== Segment start ==
/-! ## incSat -/

@[simp] theorem State.incSat_units (s : State) (f : Fld) : (s.incSat f).units = s.units := rfl
@[simp] theorem State.incSat_shadows (s : State) (f : Fld) : (s.incSat f).shadows = s.shadows := rfl
@[simp] theorem State.incSat_readSnaps (s : State) (f : Fld) : (s.incSat f).readSnaps = s.readSnaps := rfl
@[simp] theorem State.incSat_bad (s : State) (f : Fld) : (s.incSat f).bad = s.bad := rfl
@[simp] theorem State.incSat_ev (s : State) (f : Fld) : (s.incSat f).ev = s.ev := rfl
@[simp] theorem State.incSat_log (s : State) (f : Fld) : (s.incSat f).log = s.log := rfl
@[simp] theorem State.incSat_bankA (s : State) (f : Fld) : (s.incSat f).bankA = s.bankA := rfl
@[simp] theorem State.incSat_bankB (s : State) (f : Fld) : (s.incSat f).bankB = s.bankB := rfl
@[simp] theorem State.incSat_factory (s : State) (f : Fld) : (s.incSat f).factory = s.factory := rfl
@[simp] theorem State.incSat_car (s : State) (f : Fld) : (s.incSat f).car = s.car := rfl
@[simp] theorem State.incSat_time (s : State) (f : Fld) : (s.incSat f).time = s.time := rfl
@[simp] theorem State.incSat_pwr (s : State) (f : Fld) : (s.incSat f).pwr = s.pwr := rfl
@[simp] theorem State.incSat_prf (s : State) (f : Fld) : (s.incSat f).prf = s.prf := rfl
@[simp] theorem State.incSat_fact (s : State) (f : Fld) : (s.incSat f).fact = s.fact := rfl
@[simp] theorem State.incSat_stamps (s : State) (f : Fld) : (s.incSat f).stamps = s.stamps := rfl
@[simp] theorem State.incSat_clk (s : State) (f : Fld) : (s.incSat f).clk = s.clk := rfl
@[simp] theorem State.incSat_str (s : State) (f : Fld) : (s.incSat f).str = s.str := rfl
@[simp] theorem State.incSat_dsp (s : State) (f : Fld) : (s.incSat f).dsp = s.dsp := rfl
@[simp] theorem State.incSat_mem (s : State) (f : Fld) : (s.incSat f).mem = s.mem := rfl
@[simp] theorem State.incSat_pair (s : State) (f : Fld) : (s.incSat f).pair = s.pair := rfl
@[simp] theorem State.incSat_loc (s : State) (f : Fld) : (s.incSat f).loc = s.loc := rfl
@[simp] theorem State.incSat_amp (s : State) (f : Fld) : (s.incSat f).amp = s.amp := rfl
@[simp] theorem State.incSat_hlt (s : State) (f : Fld) : (s.incSat f).hlt = s.hlt := rfl
@[simp] theorem State.incSat_pins (s : State) (f : Fld) : (s.incSat f).pins = s.pins := rfl
@[simp] theorem State.incSat_out (s : State) (f : Fld) : (s.incSat f).out = s.out := rfl
@[simp] theorem State.incSat_draws (s : State) (f : Fld) : (s.incSat f).draws = s.draws := rfl
@[simp] theorem State.incSat_pending (s : State) (f : Fld) : (s.incSat f).pending = s.pending := rfl

/-! ## modified -/

@[simp] theorem State.modified_units (s : State) : (s.modified).units = s.units := rfl
@[simp] theorem State.modified_shadows (s : State) : (s.modified).shadows = s.shadows := rfl
@[simp] theorem State.modified_readSnaps (s : State) : (s.modified).readSnaps = s.readSnaps := rfl
@[simp] theorem State.modified_bad (s : State) : (s.modified).bad = s.bad := rfl
@[simp] theorem State.modified_ev (s : State) : (s.modified).ev = s.ev := rfl
@[simp] theorem State.modified_log (s : State) : (s.modified).log = s.log := rfl
@[simp] theorem State.modified_bankA (s : State) : (s.modified).bankA = s.bankA := rfl
@[simp] theorem State.modified_bankB (s : State) : (s.modified).bankB = s.bankB := rfl
@[simp] theorem State.modified_factory (s : State) : (s.modified).factory = s.factory := rfl
@[simp] theorem State.modified_car (s : State) : (s.modified).car = s.car := rfl
@[simp] theorem State.modified_time (s : State) : (s.modified).time = s.time := rfl
@[simp] theorem State.modified_pwr (s : State) : (s.modified).pwr = s.pwr := rfl
@[simp] theorem State.modified_prf (s : State) : (s.modified).prf = s.prf := rfl
@[simp] theorem State.modified_fact (s : State) : (s.modified).fact = s.fact := rfl
@[simp] theorem State.modified_stamps (s : State) : (s.modified).stamps = s.stamps := rfl
@[simp] theorem State.modified_clk (s : State) : (s.modified).clk = s.clk := rfl
@[simp] theorem State.modified_str (s : State) : (s.modified).str = s.str := rfl
@[simp] theorem State.modified_dsp (s : State) : (s.modified).dsp = s.dsp := rfl
@[simp] theorem State.modified_mem (s : State) : (s.modified).mem = s.mem := rfl
@[simp] theorem State.modified_pair (s : State) : (s.modified).pair = s.pair := rfl
@[simp] theorem State.modified_loc (s : State) : (s.modified).loc = s.loc := rfl
@[simp] theorem State.modified_amp (s : State) : (s.modified).amp = s.amp := rfl
@[simp] theorem State.modified_hlt (s : State) : (s.modified).hlt = s.hlt := rfl
@[simp] theorem State.modified_pins (s : State) : (s.modified).pins = s.pins := rfl
@[simp] theorem State.modified_out (s : State) : (s.modified).out = s.out := rfl
@[simp] theorem State.modified_draws (s : State) : (s.modified).draws = s.draws := rfl
@[simp] theorem State.modified_pending (s : State) : (s.modified).pending = s.pending := rfl

/-! ## setUnit -/

@[simp] theorem State.setUnit_regs (s : State) (k : Nat) (u : UnitCB) : (s.setUnit k u).regs = s.regs := rfl
@[simp] theorem State.setUnit_shadows (s : State) (k : Nat) (u : UnitCB) : (s.setUnit k u).shadows = s.shadows := rfl
@[simp] theorem State.setUnit_readSnaps (s : State) (k : Nat) (u : UnitCB) : (s.setUnit k u).readSnaps = s.readSnaps := rfl
@[simp] theorem State.setUnit_bad (s : State) (k : Nat) (u : UnitCB) : (s.setUnit k u).bad = s.bad := rfl
@[simp] theorem State.setUnit_ev (s : State) (k : Nat) (u : UnitCB) : (s.setUnit k u).ev = s.ev := rfl
@[simp] theorem State.setUnit_log (s : State) (k : Nat) (u : UnitCB) : (s.setUnit k u).log = s.log := rfl
@[simp] theorem State.setUnit_bankA (s : State) (k : Nat) (u : UnitCB) : (s.setUnit k u).bankA = s.bankA := rfl
@[simp] theorem State.setUnit_bankB (s : State) (k : Nat) (u : UnitCB) : (s.setUnit k u).bankB = s.bankB := rfl
@[simp] theorem State.setUnit_factory (s : State) (k : Nat) (u : UnitCB) : (s.setUnit k u).factory = s.factory := rfl
@[simp] theorem State.setUnit_car (s : State) (k : Nat) (u : UnitCB) : (s.setUnit k u).car = s.car := rfl
@[simp] theorem State.setUnit_time (s : State) (k : Nat) (u : UnitCB) : (s.setUnit k u).time = s.time := rfl
@[simp] theorem State.setUnit_pwr (s : State) (k : Nat) (u : UnitCB) : (s.setUnit k u).pwr = s.pwr := rfl
@[simp] theorem State.setUnit_prf (s : State) (k : Nat) (u : UnitCB) : (s.setUnit k u).prf = s.prf := rfl
@[simp] theorem State.setUnit_fact (s : State) (k : Nat) (u : UnitCB) : (s.setUnit k u).fact = s.fact := rfl
@[simp] theorem State.setUnit_stamps (s : State) (k : Nat) (u : UnitCB) : (s.setUnit k u).stamps = s.stamps := rfl
@[simp] theorem State.setUnit_clk (s : State) (k : Nat) (u : UnitCB) : (s.setUnit k u).clk = s.clk := rfl
@[simp] theorem State.setUnit_str (s : State) (k : Nat) (u : UnitCB) : (s.setUnit k u).str = s.str := rfl
@[simp] theorem State.setUnit_dsp (s : State) (k : Nat) (u : UnitCB) : (s.setUnit k u).dsp = s.dsp := rfl
@[simp] theorem State.setUnit_mem (s : State) (k : Nat) (u : UnitCB) : (s.setUnit k u).mem = s.mem := rfl
@[simp] theorem State.setUnit_pair (s : State) (k : Nat) (u : UnitCB) : (s.setUnit k u).pair = s.pair := rfl
@[simp] theorem State.setUnit_loc (s : State) (k : Nat) (u : UnitCB) : (s.setUnit k u).loc = s.loc := rfl
@[simp] theorem State.setUnit_amp (s : State) (k : Nat) (u : UnitCB) : (s.setUnit k u).amp = s.amp := rfl
@[simp] theorem State.setUnit_hlt (s : State) (k : Nat) (u : UnitCB) : (s.setUnit k u).hlt = s.hlt := rfl
@[simp] theorem State.setUnit_pins (s : State) (k : Nat) (u : UnitCB) : (s.setUnit k u).pins = s.pins := rfl
@[simp] theorem State.setUnit_out (s : State) (k : Nat) (u : UnitCB) : (s.setUnit k u).out = s.out := rfl
@[simp] theorem State.setUnit_draws (s : State) (k : Nat) (u : UnitCB) : (s.setUnit k u).draws = s.draws := rfl
@[simp] theorem State.setUnit_pending (s : State) (k : Nat) (u : UnitCB) : (s.setUnit k u).pending = s.pending := rfl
== Segment end ==
- EXERCISE BRIEF -
Give back exactly the lines from the one containing "u).pair = s.pair := rfl" through the end of the listing above, with both ends included and nothing added.

- TASK SOLUTION -
@[simp] theorem State.setUnit_pair (s : State) (k : Nat) (u : UnitCB) : (s.setUnit k u).pair = s.pair := rfl
@[simp] theorem State.setUnit_loc (s : State) (k : Nat) (u : UnitCB) : (s.setUnit k u).loc = s.loc := rfl
@[simp] theorem State.setUnit_amp (s : State) (k : Nat) (u : UnitCB) : (s.setUnit k u).amp = s.amp := rfl
@[simp] theorem State.setUnit_hlt (s : State) (k : Nat) (u : UnitCB) : (s.setUnit k u).hlt = s.hlt := rfl
@[simp] theorem State.setUnit_pins (s : State) (k : Nat) (u : UnitCB) : (s.setUnit k u).pins = s.pins := rfl
@[simp] theorem State.setUnit_out (s : State) (k : Nat) (u : UnitCB) : (s.setUnit k u).out = s.out := rfl
@[simp] theorem State.setUnit_draws (s : State) (k : Nat) (u : UnitCB) : (s.setUnit k u).draws = s.draws := rfl
@[simp] theorem State.setUnit_pending (s : State) (k : Nat) (u : UnitCB) : (s.setUnit k u).pending = s.pending := rfl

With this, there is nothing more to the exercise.